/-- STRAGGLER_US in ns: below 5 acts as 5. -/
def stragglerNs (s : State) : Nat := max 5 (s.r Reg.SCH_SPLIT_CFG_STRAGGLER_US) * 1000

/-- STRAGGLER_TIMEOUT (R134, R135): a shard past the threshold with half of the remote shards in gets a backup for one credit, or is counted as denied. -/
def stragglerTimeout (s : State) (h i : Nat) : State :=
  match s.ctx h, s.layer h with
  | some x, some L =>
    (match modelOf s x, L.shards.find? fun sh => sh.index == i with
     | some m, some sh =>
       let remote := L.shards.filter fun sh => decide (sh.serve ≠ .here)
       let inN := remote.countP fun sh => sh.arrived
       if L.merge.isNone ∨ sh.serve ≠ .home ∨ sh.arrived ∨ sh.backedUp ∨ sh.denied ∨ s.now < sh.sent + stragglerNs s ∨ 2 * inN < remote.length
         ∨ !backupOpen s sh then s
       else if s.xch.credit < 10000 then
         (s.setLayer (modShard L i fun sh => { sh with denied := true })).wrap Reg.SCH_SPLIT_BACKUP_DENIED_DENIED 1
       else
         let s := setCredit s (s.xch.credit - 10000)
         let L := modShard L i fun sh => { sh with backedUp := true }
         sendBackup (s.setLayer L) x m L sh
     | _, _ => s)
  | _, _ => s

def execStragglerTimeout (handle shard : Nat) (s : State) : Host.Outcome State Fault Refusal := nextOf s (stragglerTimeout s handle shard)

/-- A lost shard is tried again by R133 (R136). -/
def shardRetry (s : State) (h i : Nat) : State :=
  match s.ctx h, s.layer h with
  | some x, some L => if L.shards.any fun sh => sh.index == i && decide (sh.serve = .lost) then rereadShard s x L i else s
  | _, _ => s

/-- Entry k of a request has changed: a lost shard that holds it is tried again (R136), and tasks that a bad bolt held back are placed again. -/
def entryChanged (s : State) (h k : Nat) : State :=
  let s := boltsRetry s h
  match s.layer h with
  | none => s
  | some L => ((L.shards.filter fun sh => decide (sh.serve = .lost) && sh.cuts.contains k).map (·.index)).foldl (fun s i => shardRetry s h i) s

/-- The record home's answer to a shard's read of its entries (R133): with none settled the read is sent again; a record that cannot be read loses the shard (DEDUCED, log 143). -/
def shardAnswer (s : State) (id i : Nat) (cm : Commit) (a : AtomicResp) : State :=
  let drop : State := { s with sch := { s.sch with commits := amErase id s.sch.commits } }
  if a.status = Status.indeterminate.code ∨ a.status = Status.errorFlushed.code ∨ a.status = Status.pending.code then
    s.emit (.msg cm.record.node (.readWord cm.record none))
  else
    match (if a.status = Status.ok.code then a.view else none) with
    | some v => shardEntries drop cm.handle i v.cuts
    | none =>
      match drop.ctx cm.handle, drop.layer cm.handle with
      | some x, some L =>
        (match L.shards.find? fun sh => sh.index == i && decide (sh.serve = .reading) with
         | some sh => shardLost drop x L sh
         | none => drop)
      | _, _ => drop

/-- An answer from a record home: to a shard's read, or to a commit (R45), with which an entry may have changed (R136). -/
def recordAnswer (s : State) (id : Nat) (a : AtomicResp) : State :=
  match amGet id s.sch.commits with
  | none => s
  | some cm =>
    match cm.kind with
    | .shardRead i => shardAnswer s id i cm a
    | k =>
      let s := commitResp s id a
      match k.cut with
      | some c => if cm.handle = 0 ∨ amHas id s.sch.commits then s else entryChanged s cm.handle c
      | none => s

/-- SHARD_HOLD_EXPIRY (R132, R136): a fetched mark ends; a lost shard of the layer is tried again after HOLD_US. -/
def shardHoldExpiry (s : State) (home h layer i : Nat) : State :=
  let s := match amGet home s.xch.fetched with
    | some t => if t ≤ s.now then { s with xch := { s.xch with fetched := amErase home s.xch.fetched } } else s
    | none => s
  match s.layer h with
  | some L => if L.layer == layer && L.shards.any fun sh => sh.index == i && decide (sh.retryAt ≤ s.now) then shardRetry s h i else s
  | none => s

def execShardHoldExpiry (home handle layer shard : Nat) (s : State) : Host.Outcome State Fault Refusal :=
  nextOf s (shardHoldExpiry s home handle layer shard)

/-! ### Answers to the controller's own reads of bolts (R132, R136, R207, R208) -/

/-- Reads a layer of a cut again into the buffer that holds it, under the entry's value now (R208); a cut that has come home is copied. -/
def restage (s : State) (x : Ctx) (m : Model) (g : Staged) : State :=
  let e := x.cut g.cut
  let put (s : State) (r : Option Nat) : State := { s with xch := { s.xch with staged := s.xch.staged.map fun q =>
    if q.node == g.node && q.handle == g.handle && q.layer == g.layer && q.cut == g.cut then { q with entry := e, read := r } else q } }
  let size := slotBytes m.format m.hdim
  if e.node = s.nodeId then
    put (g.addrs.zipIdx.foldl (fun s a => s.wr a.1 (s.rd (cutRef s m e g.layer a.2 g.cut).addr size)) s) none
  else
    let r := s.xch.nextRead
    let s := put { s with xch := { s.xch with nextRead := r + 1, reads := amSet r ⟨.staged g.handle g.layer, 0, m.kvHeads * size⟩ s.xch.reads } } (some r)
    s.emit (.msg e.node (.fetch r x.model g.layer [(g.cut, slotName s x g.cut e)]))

--

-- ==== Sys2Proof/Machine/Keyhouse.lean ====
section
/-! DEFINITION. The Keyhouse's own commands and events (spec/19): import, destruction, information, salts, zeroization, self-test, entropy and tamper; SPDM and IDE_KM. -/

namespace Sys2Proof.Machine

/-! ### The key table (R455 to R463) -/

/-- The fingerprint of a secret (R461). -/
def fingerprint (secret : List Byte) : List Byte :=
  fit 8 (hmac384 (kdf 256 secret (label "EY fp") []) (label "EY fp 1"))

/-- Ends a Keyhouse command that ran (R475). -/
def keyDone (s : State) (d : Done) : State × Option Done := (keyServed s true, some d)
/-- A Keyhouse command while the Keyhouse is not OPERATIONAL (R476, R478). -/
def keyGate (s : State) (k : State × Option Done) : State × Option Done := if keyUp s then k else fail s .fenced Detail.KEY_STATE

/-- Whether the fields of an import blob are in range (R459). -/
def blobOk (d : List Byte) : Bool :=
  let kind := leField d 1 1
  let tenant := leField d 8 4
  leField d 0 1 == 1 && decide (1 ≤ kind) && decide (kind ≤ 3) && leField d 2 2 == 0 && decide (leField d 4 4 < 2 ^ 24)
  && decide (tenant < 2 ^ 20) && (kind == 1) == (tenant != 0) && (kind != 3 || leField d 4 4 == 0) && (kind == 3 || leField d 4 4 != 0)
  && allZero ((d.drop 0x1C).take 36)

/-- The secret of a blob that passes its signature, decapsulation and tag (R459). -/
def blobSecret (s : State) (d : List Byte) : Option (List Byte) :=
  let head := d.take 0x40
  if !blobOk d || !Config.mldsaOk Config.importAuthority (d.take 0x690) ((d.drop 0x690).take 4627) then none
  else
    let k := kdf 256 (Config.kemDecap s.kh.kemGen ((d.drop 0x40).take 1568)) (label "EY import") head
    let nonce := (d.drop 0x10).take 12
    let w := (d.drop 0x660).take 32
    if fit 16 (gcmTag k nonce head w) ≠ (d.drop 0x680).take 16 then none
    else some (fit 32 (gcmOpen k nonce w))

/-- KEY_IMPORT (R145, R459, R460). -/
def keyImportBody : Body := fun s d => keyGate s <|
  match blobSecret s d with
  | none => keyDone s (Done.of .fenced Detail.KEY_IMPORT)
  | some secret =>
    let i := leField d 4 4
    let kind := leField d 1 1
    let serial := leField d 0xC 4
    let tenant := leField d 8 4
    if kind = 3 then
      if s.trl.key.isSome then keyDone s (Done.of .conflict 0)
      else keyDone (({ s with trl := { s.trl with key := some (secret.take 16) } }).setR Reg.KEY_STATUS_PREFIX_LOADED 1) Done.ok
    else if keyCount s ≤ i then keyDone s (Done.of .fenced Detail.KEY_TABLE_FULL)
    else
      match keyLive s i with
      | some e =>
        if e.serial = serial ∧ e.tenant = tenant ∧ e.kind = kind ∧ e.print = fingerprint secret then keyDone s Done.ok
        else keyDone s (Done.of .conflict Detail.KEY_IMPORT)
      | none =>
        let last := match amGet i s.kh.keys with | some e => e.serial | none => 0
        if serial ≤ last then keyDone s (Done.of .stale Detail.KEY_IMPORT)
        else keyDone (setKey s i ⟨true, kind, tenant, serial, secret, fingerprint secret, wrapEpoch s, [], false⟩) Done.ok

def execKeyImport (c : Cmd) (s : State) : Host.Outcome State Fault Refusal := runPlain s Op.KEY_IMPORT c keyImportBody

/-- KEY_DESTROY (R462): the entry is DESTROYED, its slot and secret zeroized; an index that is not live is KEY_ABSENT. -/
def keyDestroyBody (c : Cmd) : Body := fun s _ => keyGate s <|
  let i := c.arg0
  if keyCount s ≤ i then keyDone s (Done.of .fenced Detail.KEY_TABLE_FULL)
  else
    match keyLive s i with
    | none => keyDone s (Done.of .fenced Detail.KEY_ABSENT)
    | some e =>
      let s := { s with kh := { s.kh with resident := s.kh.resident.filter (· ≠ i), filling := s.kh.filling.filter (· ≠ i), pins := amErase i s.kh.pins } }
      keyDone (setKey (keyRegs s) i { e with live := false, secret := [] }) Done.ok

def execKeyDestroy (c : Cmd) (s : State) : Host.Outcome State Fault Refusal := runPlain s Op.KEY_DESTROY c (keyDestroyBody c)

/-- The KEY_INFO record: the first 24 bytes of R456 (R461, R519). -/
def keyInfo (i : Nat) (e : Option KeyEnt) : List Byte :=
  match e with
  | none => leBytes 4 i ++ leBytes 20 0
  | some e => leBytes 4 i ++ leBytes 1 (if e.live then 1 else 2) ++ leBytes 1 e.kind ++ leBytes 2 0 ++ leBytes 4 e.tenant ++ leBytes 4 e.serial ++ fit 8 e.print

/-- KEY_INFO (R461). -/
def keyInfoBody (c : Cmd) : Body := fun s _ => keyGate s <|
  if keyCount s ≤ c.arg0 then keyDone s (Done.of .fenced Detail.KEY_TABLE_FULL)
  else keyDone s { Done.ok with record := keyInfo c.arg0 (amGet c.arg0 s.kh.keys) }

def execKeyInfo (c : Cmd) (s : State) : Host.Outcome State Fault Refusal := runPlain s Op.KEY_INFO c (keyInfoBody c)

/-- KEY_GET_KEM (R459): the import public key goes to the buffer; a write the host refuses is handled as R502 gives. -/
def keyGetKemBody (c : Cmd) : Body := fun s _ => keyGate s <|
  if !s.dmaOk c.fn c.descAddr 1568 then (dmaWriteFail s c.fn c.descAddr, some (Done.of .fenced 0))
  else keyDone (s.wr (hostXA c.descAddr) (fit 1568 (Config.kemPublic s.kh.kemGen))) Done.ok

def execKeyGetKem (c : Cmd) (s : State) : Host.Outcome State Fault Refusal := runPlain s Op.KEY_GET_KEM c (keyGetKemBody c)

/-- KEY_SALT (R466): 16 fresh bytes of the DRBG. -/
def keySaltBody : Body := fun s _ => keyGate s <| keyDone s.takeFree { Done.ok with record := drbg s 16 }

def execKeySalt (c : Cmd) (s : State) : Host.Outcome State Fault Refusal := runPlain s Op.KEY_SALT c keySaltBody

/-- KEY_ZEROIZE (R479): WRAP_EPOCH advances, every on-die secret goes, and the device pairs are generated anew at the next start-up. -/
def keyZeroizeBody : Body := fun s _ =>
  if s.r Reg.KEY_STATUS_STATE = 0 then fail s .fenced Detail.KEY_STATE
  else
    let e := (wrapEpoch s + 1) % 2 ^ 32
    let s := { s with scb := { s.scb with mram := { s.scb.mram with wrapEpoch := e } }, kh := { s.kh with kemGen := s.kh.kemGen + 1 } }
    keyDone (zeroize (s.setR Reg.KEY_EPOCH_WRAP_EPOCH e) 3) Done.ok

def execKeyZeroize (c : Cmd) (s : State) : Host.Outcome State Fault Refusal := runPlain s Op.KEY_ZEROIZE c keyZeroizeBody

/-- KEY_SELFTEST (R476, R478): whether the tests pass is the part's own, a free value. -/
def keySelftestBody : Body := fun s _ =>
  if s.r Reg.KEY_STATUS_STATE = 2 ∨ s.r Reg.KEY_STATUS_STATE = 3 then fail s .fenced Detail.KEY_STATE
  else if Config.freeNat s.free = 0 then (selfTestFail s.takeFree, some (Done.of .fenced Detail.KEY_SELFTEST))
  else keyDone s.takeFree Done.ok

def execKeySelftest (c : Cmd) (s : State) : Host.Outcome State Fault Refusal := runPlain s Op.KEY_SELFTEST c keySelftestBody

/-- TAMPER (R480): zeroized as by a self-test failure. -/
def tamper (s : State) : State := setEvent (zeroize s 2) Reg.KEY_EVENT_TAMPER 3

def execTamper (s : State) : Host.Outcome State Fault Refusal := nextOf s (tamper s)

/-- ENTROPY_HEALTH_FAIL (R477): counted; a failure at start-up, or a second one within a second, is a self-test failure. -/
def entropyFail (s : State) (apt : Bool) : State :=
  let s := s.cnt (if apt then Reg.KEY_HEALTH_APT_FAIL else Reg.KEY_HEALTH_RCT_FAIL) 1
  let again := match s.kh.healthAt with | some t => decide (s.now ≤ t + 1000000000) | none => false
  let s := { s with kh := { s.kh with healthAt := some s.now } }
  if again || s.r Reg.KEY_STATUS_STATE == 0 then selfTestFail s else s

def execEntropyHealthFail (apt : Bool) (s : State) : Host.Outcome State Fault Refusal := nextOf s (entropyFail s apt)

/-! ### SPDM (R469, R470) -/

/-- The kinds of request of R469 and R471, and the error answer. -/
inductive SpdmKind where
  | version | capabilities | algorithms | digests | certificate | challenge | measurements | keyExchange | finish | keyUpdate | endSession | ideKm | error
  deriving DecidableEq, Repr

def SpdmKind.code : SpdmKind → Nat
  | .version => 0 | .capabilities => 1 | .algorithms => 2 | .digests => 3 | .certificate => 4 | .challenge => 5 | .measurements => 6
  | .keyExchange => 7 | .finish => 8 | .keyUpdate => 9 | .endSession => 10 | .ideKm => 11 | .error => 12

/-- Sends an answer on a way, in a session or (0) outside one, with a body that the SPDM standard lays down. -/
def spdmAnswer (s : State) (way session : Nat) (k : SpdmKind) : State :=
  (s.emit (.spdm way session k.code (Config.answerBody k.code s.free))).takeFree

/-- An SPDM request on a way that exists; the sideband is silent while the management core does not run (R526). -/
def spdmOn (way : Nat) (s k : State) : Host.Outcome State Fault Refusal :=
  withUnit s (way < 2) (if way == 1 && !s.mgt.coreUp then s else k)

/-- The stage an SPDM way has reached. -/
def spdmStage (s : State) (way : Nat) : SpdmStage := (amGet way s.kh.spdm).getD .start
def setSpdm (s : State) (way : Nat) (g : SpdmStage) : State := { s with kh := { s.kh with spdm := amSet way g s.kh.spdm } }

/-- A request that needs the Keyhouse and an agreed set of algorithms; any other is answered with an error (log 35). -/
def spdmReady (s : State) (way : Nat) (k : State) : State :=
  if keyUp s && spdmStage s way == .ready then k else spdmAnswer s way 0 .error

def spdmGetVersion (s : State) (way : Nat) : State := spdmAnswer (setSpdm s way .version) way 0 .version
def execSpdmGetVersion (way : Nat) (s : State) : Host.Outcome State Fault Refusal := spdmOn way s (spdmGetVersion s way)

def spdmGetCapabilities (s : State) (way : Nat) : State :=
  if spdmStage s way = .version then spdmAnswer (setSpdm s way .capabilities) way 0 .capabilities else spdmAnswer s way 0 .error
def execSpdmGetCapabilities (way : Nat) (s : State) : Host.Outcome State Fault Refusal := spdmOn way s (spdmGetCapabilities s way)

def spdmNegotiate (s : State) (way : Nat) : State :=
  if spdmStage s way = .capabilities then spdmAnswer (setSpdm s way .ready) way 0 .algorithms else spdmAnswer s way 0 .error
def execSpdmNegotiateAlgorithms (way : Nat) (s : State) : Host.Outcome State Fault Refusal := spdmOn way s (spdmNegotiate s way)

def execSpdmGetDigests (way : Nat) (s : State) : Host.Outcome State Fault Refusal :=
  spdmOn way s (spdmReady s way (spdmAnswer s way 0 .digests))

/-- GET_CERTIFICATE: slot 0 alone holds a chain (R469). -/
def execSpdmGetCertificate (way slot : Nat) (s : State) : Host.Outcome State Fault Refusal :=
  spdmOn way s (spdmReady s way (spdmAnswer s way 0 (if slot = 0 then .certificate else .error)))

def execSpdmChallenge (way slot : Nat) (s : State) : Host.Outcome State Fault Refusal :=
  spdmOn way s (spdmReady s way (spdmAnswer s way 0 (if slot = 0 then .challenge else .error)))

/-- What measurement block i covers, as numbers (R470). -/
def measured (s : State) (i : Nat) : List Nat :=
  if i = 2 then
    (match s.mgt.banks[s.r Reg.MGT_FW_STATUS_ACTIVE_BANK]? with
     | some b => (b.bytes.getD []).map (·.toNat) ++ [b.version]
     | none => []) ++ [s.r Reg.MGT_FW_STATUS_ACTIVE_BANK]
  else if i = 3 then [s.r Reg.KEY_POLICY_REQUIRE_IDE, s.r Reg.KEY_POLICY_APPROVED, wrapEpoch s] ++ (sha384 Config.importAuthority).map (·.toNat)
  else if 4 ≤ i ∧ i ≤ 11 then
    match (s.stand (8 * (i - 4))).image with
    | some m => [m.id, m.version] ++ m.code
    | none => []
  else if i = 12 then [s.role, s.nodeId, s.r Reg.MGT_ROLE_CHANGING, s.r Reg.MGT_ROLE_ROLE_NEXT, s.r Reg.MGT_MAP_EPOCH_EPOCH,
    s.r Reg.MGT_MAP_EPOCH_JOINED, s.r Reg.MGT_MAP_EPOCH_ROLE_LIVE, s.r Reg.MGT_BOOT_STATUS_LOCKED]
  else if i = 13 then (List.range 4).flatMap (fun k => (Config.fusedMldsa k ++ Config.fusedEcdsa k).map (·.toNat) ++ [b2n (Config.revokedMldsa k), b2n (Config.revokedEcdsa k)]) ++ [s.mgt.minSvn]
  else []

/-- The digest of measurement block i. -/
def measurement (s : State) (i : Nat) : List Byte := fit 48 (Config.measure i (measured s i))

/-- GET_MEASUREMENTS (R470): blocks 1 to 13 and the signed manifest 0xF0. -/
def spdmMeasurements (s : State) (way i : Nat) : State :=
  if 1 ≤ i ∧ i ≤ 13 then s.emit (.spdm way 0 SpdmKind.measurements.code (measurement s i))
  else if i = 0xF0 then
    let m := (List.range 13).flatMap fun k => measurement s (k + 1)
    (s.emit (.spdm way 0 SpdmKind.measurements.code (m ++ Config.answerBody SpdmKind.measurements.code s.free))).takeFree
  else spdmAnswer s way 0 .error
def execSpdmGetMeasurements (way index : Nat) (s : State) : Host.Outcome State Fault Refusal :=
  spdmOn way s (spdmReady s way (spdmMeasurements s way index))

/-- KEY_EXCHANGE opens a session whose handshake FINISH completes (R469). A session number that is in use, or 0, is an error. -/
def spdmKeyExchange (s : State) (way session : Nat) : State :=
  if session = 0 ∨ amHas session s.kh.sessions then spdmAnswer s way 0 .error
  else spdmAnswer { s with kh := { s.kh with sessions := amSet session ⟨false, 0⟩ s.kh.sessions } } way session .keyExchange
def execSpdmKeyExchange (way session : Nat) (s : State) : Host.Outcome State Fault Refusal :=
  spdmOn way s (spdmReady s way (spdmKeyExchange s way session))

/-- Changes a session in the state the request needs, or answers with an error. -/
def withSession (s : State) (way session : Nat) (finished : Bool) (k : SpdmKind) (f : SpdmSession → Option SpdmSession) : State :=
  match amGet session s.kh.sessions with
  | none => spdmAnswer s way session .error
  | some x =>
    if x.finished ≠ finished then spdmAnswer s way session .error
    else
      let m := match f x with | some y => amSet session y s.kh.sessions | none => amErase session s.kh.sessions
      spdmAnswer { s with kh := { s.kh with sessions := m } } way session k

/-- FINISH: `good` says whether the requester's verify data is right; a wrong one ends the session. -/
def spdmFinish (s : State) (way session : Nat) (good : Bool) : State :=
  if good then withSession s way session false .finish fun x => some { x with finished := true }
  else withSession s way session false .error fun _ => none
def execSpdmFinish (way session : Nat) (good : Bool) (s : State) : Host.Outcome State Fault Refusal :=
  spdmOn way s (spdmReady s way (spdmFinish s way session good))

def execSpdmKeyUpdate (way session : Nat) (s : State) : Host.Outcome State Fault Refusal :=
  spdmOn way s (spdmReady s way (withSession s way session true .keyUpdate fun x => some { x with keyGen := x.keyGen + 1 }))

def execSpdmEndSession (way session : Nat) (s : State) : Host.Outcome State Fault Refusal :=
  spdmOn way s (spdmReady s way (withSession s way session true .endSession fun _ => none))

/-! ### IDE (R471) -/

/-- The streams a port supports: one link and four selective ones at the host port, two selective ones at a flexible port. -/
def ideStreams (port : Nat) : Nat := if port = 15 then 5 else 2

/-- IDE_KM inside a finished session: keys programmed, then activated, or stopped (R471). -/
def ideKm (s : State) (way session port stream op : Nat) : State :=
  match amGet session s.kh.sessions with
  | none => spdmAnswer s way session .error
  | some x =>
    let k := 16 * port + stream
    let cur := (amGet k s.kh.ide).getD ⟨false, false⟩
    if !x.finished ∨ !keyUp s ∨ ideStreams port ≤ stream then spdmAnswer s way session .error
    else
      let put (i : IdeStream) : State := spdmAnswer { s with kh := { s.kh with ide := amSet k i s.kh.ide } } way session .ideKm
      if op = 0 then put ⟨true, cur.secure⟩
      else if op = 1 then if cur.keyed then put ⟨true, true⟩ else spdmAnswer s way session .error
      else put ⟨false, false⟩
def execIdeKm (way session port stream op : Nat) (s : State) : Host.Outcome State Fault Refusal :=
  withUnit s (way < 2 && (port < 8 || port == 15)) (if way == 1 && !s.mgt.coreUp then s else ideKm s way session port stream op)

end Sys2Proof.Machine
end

- **EXERCISE BRIEF**
Extract from the records above the lines from the one containing "def entropyFail (s" to the one containing "def spdmOn (way", both lines included, exactly as they appear and with nothing else.

- **REPLY**
def entropyFail (s : State) (apt : Bool) : State :=
  let s := s.cnt (if apt then Reg.KEY_HEALTH_APT_FAIL else Reg.KEY_HEALTH_RCT_FAIL) 1
  let again := match s.kh.healthAt with | some t => decide (s.now ≤ t + 1000000000) | none => false
  let s := { s with kh := { s.kh with healthAt := some s.now } }
  if again || s.r Reg.KEY_STATUS_STATE == 0 then selfTestFail s else s

def execEntropyHealthFail (apt : Bool) (s : State) : Host.Outcome State Fault Refusal := nextOf s (entropyFail s apt)

/-! ### SPDM (R469, R470) -/

/-- The kinds of request of R469 and R471, and the error answer. -/
inductive SpdmKind where
  | version | capabilities | algorithms | digests | certificate | challenge | measurements | keyExchange | finish | keyUpdate | endSession | ideKm | error
  deriving DecidableEq, Repr

def SpdmKind.code : SpdmKind → Nat
  | .version => 0 | .capabilities => 1 | .algorithms => 2 | .digests => 3 | .certificate => 4 | .challenge => 5 | .measurements => 6
  | .keyExchange => 7 | .finish => 8 | .keyUpdate => 9 | .endSession => 10 | .ideKm => 11 | .error => 12

/-- Sends an answer on a way, in a session or (0) outside one, with a body that the SPDM standard lays down. -/
def spdmAnswer (s : State) (way session : Nat) (k : SpdmKind) : State :=
  (s.emit (.spdm way session k.code (Config.answerBody k.code s.free))).takeFree

/-- An SPDM request on a way that exists; the sideband is silent while the management core does not run (R526). -/
def spdmOn (way : Nat) (s k : State) : Host.Outcome State Fault Refusal :=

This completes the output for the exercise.